為了限制線程總數，我嘗試使用Pool方法，但是根據這個問題，我無法將pool對象傳遞給被調用的方法，這使得不可能實現遞歸。
為了解決這個問題，我嘗試在Pool方法中調用Processes，但是我得到了錯誤daemonic processes are not allowed to have children的錯誤。
我認為，如果我可以限制並發線程的數量，那么我的解決方案將按設計工作。

碼：

import os
import re
import shutil
from multiprocessing import Process, Manager

CheckLocations = ['network drive location 1', 'network drive location 2']
SaveLocation = 'local PC location'
FileNameRegex = re.compile('RegEx here', flags = re.IGNORECASE)


# Loop through all items in folder, and call itself for subfolders.
def ParseFolderContents(path, DebugFileList):

    FolderList = []
    jobs = []
    TempList = []

    if not os.path.exists(path):
        return

    try:

        for item in os.scandir(path):

            try:

                if item.is_dir():
                    p = Process(target=ParseFolderContents, args=(item.path, DebugFileList))
                    jobs.append(p)
                    p.start()

                elif FileNameRegex.search(item.name) != None:
                    DebugFileList.append((path, item.name))

                else:
                    pass

            except Exception as ex:
                if hasattr(ex, 'message'):
                    print(ex.message)
                else:
                    print(ex)
                    # print('Error in file:\t' + item.path)

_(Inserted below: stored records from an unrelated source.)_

-- ==== Sys2Proof/Machine/Wire.lean ====
section
/-! DEFINITION. The two wire frames of 30_encoding.md R70 and R74, byte by byte, and the meaning their rows of
spec/opcode_table.json have on the request port.

`ChangeOutputFrame.bytes` and `statusNotifyOfBytes` are the only places where a field's byte index is said. -/

namespace Sys2Proof.Machine

/-- R70: the outbound change-output frame.  The opcode and version bytes are constants (R27, R78) and the checksum byte
is computed, so none of the three is a field. -/
structure ChangeOutputFrame where
  addressId     : Byte
  digitalLevels : Byte
  digitalMask   : Byte
  /-- bytes 5..12: high and low byte of each analog channel -/
  pwm           : Quad (Byte × Byte)
  deriving DecidableEq, Repr

/-- R74: the inbound status-notify frame, every byte of it. -/
structure StatusNotifyFrame where
  senderAddressId   : Byte
  /-- byte 1: "expected 0x81; not surfaced" -/
  opcode            : Byte
  packetId          : Byte
  /-- byte 3: "expected 0x01; not surfaced" -/
  protocolVersion   : Byte
  lqiRaw            : Byte
  /-- bytes 5..8, most significant first -/
  serial            : Quad Byte
  receiverAddressId : Byte
  timestampHi       : Byte
  timestampLo       : Byte
  relayCount        : Byte
  voltageHi         : Byte
  voltageLo         : Byte
  /-- byte 15: ignored -/
  unused            : Byte
  rawDigitalLevel   : Byte
  rawDigitalChanged : Byte
  /-- bytes 18..21 -/
  analogIn          : Quad Byte
  analogCorrection  : Byte
  checksum          : Byte
  deriving DecidableEq, Repr

/-- R70, R78: the outbound opcode byte. -/
def changeOutputOpcode : Byte := 0x80#8

/-- R120: the protocol version. -/
def protocolVersion : Byte := 0x01#8

/-- R70: bytes 0..12. -/
def ChangeOutputFrame.body (f : ChangeOutputFrame) : List Byte :=
  [f.addressId, changeOutputOpcode, protocolVersion, f.digitalLevels, f.digitalMask,
   f.pwm.ch0.1, f.pwm.ch0.2, f.pwm.ch1.1, f.pwm.ch1.2, f.pwm.ch2.1, f.pwm.ch2.2, f.pwm.ch3.1, f.pwm.ch3.2]

/-- R70, R144: the 14 bytes, `checksum(bytes 0..12)` last. -/
def ChangeOutputFrame.bytes (f : ChangeOutputFrame) : List Byte :=
  f.body ++ [checksumBytes f.body]

/-- R74: bytes 0..22, which the checksum byte covers. -/
def StatusNotifyFrame.body (f : StatusNotifyFrame) : List Byte :=
  [f.senderAddressId, f.opcode, f.packetId, f.protocolVersion, f.lqiRaw,
   f.serial.ch0, f.serial.ch1, f.serial.ch2, f.serial.ch3, f.receiverAddressId,
   f.timestampHi, f.timestampLo, f.relayCount, f.voltageHi, f.voltageLo, f.unused,
   f.rawDigitalLevel, f.rawDigitalChanged,
   f.analogIn.ch0, f.analogIn.ch1, f.analogIn.ch2, f.analogIn.ch3, f.analogCorrection]

/-- R74: the 24 bytes. -/
def StatusNotifyFrame.bytes (f : StatusNotifyFrame) : List Byte := f.body ++ [f.checksum]

/-- R74: the frame of 24 bytes; `none` for every other byte count. -/
def statusNotifyOfBytes (b : List Byte) : Option StatusNotifyFrame :=
  match b with
  | [b0, b1, b2, b3, b4, b5, b6, b7, b8, b9, b10, b11, b12, b13, b14, b15, b16, b17, b18, b19, b20, b21, b22, b23] =>
    some { senderAddressId := b0, opcode := b1, packetId := b2, protocolVersion := b3, lqiRaw := b4,
           serial := ⟨b5, b6, b7, b8⟩, receiverAddressId := b9, timestampHi := b10, timestampLo := b11,
           relayCount := b12, voltageHi := b13, voltageLo := b14, unused := b15,
           rawDigitalLevel := b16, rawDigitalChanged := b17, analogIn := ⟨b18, b19, b20, b21⟩,
           analogCorrection := b22, checksum := b23 }
  | _ => none

/-- The row FRAME_CHANGE_OUTPUT, "not a request": as a request header the byte 0x80 has `H[7:4] ≠ 0`, so it raises
IllegalOperation (R61, R222).  The frame itself is produced by ENC and ENCCMD (Machine/Packer.lean). -/
def execFrameChangeOutput (s : State) : Result := raise .illegalOperation s

/-- The row FRAME_STATUS_NOTIFY, "not a request": as a request header the byte 0x81 raises IllegalOperation (R61;
95_test_vectors.md §2.7).  The frame itself is consumed by DEC (Machine/Unpacker.lean). -/
def execFrameStatusNotify (s : State) : Result := raise .illegalOperation s

end Sys2Proof.Machine
end

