-- ==== Sys2Proof/Certificates/Slice0/Obligations.lean ====
section
/-! DEFINITION. The statements for the provers.  Each names the rule of spec/ it formalises; OBLIGATIONS.json lists them.

`Claims.answered` says what an operation's response adds to the state, `Claims.acceptedFrom` what accepting an input leaves,
`Claims.sumOf` adds up bytes, and the two digit
lists are those of 00_scope.md R9; the statements use them so that they do not lean on the model's own functions. -/

open Sys2Proof Sys2Proof.Machine

namespace Sys2Proof.Claims

/-- R9: the uppercase hex digits, digit n at place n. -/
def upperHex : Str := ['0', '1', '2', '3', '4', '5', '6', '7', '8', '9', 'A', 'B', 'C', 'D', 'E', 'F']

/-- R201: the same with lowercase letters. -/
def lowerHex : Str := ['0', '1', '2', '3', '4', '5', '6', '7', '8', '9', 'a', 'b', 'c', 'd', 'e', 'f']

/-- The sum of bytes as numbers. -/
def sumOf (b : List Byte) : Nat := (b.map BitVec.toNat).sum

/-- R220: s with one more response, to the requester being served, and nothing else changed. -/
def answered (s : State) (code : ResponseCode) (payload : Payload) : State :=
  { s with responses := s.responses ++ [⟨s.serving, code, payload⟩] }

/-- The code and payload of each response given between s and t. -/
def given (s t : State) : List (ResponseCode × Payload) :=
  (t.responses.drop s.responses.length).map (fun r => (r.code, r.payload))

/-- R124: an element CKC gives no digital meaning. -/
def notNumeric (l : List Intent) : Prop := Intent.posInf ∈ l ∨ Intent.nan ∈ l

/-- R62: the result payload of each operation; a wire-frame row has none. -/
def resultFits : Instr → Payload → Prop
  | .csum _, p => ∃ b, p = .byte b
  | .hexb _, p => ∃ c1 c2, p = .str [c1, c2]
  | .setd _, p => p = .empty
  | .seta _, p => p = .empty
  | .setadr _, p => p = .empty
  | .rdcmd, p => ∃ addr digital analog version opcode, p = .command addr digital analog version opcode
  | .enccmd, p => ∃ line : Str, p = .str line ∧ line.length = 31
  | .enc _ _ _, p => ∃ line : Str, p = .str line ∧ line.length = 31
  | .dec _, p => ∃ r, p = .status r
  | .wcfg _, p => p = .empty
  | .rdcfg, p => ∃ b, p = .byte b
  | .frameChangeOutput, _ => False
  | .frameStatusNotify, _ => False

/-- s after the first input of lane k is accepted, `rest` being what then waits there (notes/assumptions/2.md, 3.md). -/
def acceptedFrom (k : Nat) (rest : List PortInput) (s : State) : State :=
  { s with lanes := s.lanes.set k rest, accepts := s.accepts + 1, serving := k }

/-- No lane waits to assert the reset input. -/
def noReset (s : State) : Prop := ∀ lane ∈ s.lanes, PortInput.reset ∉ lane

end Sys2Proof.Claims

open Sys2Proof.Claims

/-! ### Checksum engine and hex encoder (40_checksum.md) -/

/-- R102: CSUM responds OK with the checksum of its bytes, the number that makes the sum 0 mod 256, and writes nothing. -/
def Obligations.CsumRespondsTheChecksum : Prop :=
  ∀ (bytes : List Byte) (s : State), decode ⟨0x01#8, [.bytes bytes]⟩ = .ok (.csum bytes) ∧ ∃ c : Byte,
    exec (.csum bytes) s = .next (answered s .ok (.byte c)) ∧
    c.toNat = (256 - sumOf bytes % 256) % 256

/-- R100: the checksum of any integers, its value for the empty list, and its defining property. -/
def Obligations.ChecksumMakesTheSumZero : Prop :=
  checksum [] = 0#8 ∧
  ∀ b : List Int,
    ((checksum b).toNat : Int) = (256 - b.sum % 256) % 256 ∧
    (((checksum b).toNat : Int) + b.sum) % 256 = 0

/-- R103, R101: HEXB responds OK with the two uppercase hex digits of `v mod 256`, high digit first, and writes nothing. -/
def Obligations.HexbRespondsTwoUppercaseDigits : Prop :=
  ∀ (v : Int) (s : State), decode ⟨0x02#8, [.int v]⟩ = .ok (.hexb v) ∧ ∃ (hi lo : Nat) (c1 c2 : Char),
    upperHex[hi]? = some c1 ∧ upperHex[lo]? = some c2 ∧
    ((16 * hi + lo : Nat) : Int) = v % 256 ∧
    exec (.hexb v) s = .next (answered s .ok (.str [c1, c2]))

/-- 40_checksum.md §3 (R104, marked derived there): re-parsing is idempotent. -/
def Obligations.HexByteReparsesToItself : Prop :=
  ∀ v : Int, ∃ (c1 c2 : Char) (u : Byte),
    toHexByte v = [c1, c2] ∧ parseHexByte c1 c2 = some u ∧
    (u.toNat : Int) = v % 256 ∧ toHexByte (u.toNat : Int) = [c1, c2]

/-! ### Envelope, command and configuration registers (41_envelope.md) -/

/-- R122: SETADR stores `a mod 256` in CMD.addr, responds OK, and changes nothing else; no address is rejected. -/
def Obligations.SetadrStoresAddressModulo256 : Prop :=
  ∀ (a : Int) (s : State), decode ⟨0x05#8, [.int a]⟩ = .ok (.setadr a) ∧ ∃ x : Byte,
    (x.toNat : Int) = a % 256 ∧
    exec (.setadr a) s = .next (answered { s with cmd := { s.cmd with addr := x } } .ok .empty)

/-- R125: SETD writes all four digital intents or none: a wrong count raises InvalidChannelCount, a `posInf` or `nan`
among four is refused with REFUSED set and no response, every other list of four is stored. -/
def Obligations.SetdWritesAllFourOrNone : Prop :=
  ∀ (l : List Intent) (s : State),
    decode ⟨0x03#8, [.intents l]⟩ = .ok (.setd l) ∧
    (l.length ≠ 4 → exec (.setd l) s = .next (answered s .invalidChannelCount .empty)) ∧
    (l.length = 4 → notNumeric l → exec (.setd l) s = .next { s with refused := true }) ∧
    (∀ x0 x1 x2 x3 : Intent, l = [x0, x1, x2, x3] → ¬ notNumeric l →
      exec (.setd l) s =
        .next (answered { s with cmd := { s.cmd with digital := ⟨x0, x1, x2, x3⟩ } } .ok .empty))

/-- R126: SETA writes all four analog intents, whatever they are, or raises InvalidChannelCount and writes none. -/
def Obligations.SetaWritesAllFourOrNone : Prop :=
  ∀ (l : List Intent) (s : State),
    decode ⟨0x04#8, [.intents l]⟩ = .ok (.seta l) ∧
    (l.length ≠ 4 → exec (.seta l) s = .next (answered s .invalidChannelCount .empty)) ∧
    (∀ x0 x1 x2 x3 : Intent, l = [x0, x1, x2, x3] →
      exec (.seta l) s =
        .next (answered { s with cmd := { s.cmd with analog := ⟨x0, x1, x2, x3⟩ } } .ok .empty))

/-- R127, R27: RDCMD responds with the three fields of CMD and the hardwired version 0x01 and opcode 0x80, in every
state, and writes nothing. -/
def Obligations.RdcmdReadsTheCommandRegister : Prop :=
  ∀ s : State,
    decode ⟨0x06#8, []⟩ = .ok .rdcmd ∧
    exec .rdcmd s = .next (answered s .ok (.command s.cmd.addr s.cmd.digital s.cmd.analog 0x01#8 0x80#8))

/-- R130: WCFG writes bit 0 of its operand to CHKEN, discards the others, responds OK, and changes nothing else. -/
def Obligations.WcfgWritesBitZeroToChken : Prop :=
  ∀ (v : Byte) (s : State),
    decode ⟨0x0A#8, [.byte v]⟩ = .ok (.wcfg v) ∧
    exec (.wcfg v) s = .next (answered { s with cfg := { chken := decide (v.toNat % 2 = 1) } } .ok .empty)

/-- R131: RDCFG responds with CHKEN in bit 0 and zeros in bits 7:1, and writes nothing. -/
def Obligations.RdcfgReadsChkenInBitZero : Prop :=
  ∀ s : State, decode ⟨0x0B#8, []⟩ = .ok .rdcfg ∧ ∃ b : Byte,
    exec .rdcfg s = .next (answered s .ok (.byte b)) ∧
    b.getLsbD 0 = s.cfg.chken ∧ ∀ i, 1 ≤ i → b.getLsbD i = false

/-- R29: bits 7:1 of CFG read as 0 in every state, and whatever WCFG is given, RDCFG then reads its bit 0 alone. -/
def Obligations.CfgReservedBitsStayZero : Prop :=
  (∀ (s : State) (b : Byte), exec .rdcfg s = .next (answered s .ok (.byte b)) → ∀ i, 1 ≤ i → b.getLsbD i = false) ∧
  (∀ (v : Byte) (s t : State), exec (.wcfg v) s = .next t →
    exec .rdcfg t = .next (answered t .ok (.byte (v &&& 0x01#8))))

/-- 30_encoding.md §2: the three requests of CLRCMD all respond OK and bring CMD to its reset value from every state.
The reset intents are the spec's own decision (92_eei_decisions.md D6). -/
def Obligations.ClrcmdRestoresTheResetCommand : Prop :=
  ∀ s : State, ∃ t u v : State,
    Asm.clrcmd = [.setadr 0x78, .setd (List.replicate 4 (.fin (-1))), .seta (List.replicate 4 (.fin (-1)))] ∧
    exec (.setadr 0x78) s = .next t ∧
    exec (.setd (List.replicate 4 (.fin (-1)))) t = .next u ∧
    exec (.seta (List.replicate 4 (.fin (-1)))) u = .next v ∧
    v.cmd = State.reset.cmd ∧ v.cfg = s.cfg ∧ v.refused = s.refused ∧
    given s v = [(.ok, .empty), (.ok, .empty), (.ok, .empty)]

/-- 70_reset_and_hazards.md §2: SETD immediately followed by ENCCMD encodes the new digital intents. -/
def Obligations.EnccmdSeesTheSetdBeforeIt : Prop :=
  ∀ (d : Quad Intent) (s : State), admitAll d = true → ∃ (t u : State) (line : Str),
    exec (.setd (quadList d)) s = .next t ∧ exec .enccmd t = .next u ∧
    encodeFrame s.cmd.addr d s.cmd.analog = some line ∧
    given s u = [(.ok, .empty), (.ok, .str line)]

/-! ### Packer and outbound encoder (42_packer.md) -/

/-- R140: a negative intent is excluded; a non-negative one is controlled, and its level is the parity of the integer
below it; `posInf` and `nan` have no lane ("never reached"). -/
def Obligations.DigitalLaneIsMaskAndParity : Prop :=
  digitalLane .posInf = none ∧ digitalLane .nan = none ∧ digitalLane .negInf = some (false, false) ∧
  (∀ q : Rat, q < 0 → digitalLane (.fin q) = some (false, false)) ∧
  (∀ (q : Rat) (n : Nat), (n : Rat) ≤ q → q < (n : Rat) + 1 →
    digitalLane (.fin q) = some (true, decide (n % 2 = 1)))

    except Exception as ex:
        if hasattr(ex, 'message'):
            print(ex.message)
        else:
            print('Error in path:\t' + path)
            pass

        else:
            print('\tToo many threads to restart directory.')

    for job in jobs:
        job.join()


# Save list of debug files.
def SaveDebugFiles(DebugFileList):

    for file in DebugFileList:
        try:
            shutil.copyfile(file[0] + '\\' + file[1], SaveLocation + file[1])
        except PermissionError:
            continue


if __name__ == '__main__':

    with Manager() as manager:

        # Iterate through all directories to make a list of all desired files.
        DebugFileList = manager.list()
        jobs = []

        for path in CheckLocations:
            p = Process(target=ParseFolderContents, args=(path, DebugFileList))
            jobs.append(p)
            p.start()
        for job in jobs:
            job.join()

        print('\n' + str(len(DebugFileList)) + ' files found.\n')
        if len(DebugFileList) == 0:
            quit()

        # Iterate through all debug files and copy them to local PC.
        n = 25 # Number of files to grab for each parallel path.
        TempList = [DebugFileList[i:i + n] for i in range(0, len(DebugFileList), n)] # Split list into small chunks.
        jobs = []

        for item in TempList:
            p = Process(target=SaveDebugFiles, args=(item, ))
            jobs.append(p)
            p.start()

        for job in jobs:
            job.join()

Answer 1

不要輕視池的用途，尤其是當您要控制要創建的進程數時。 他們還負責管理您的工作人員（創建/開始/加入/分配工作塊），並幫助您收集潛在的結果。

當您意識到自己時，會創建太多的進程，直到您似乎耗盡了太多的系統資源，以致無法創建更多的進程。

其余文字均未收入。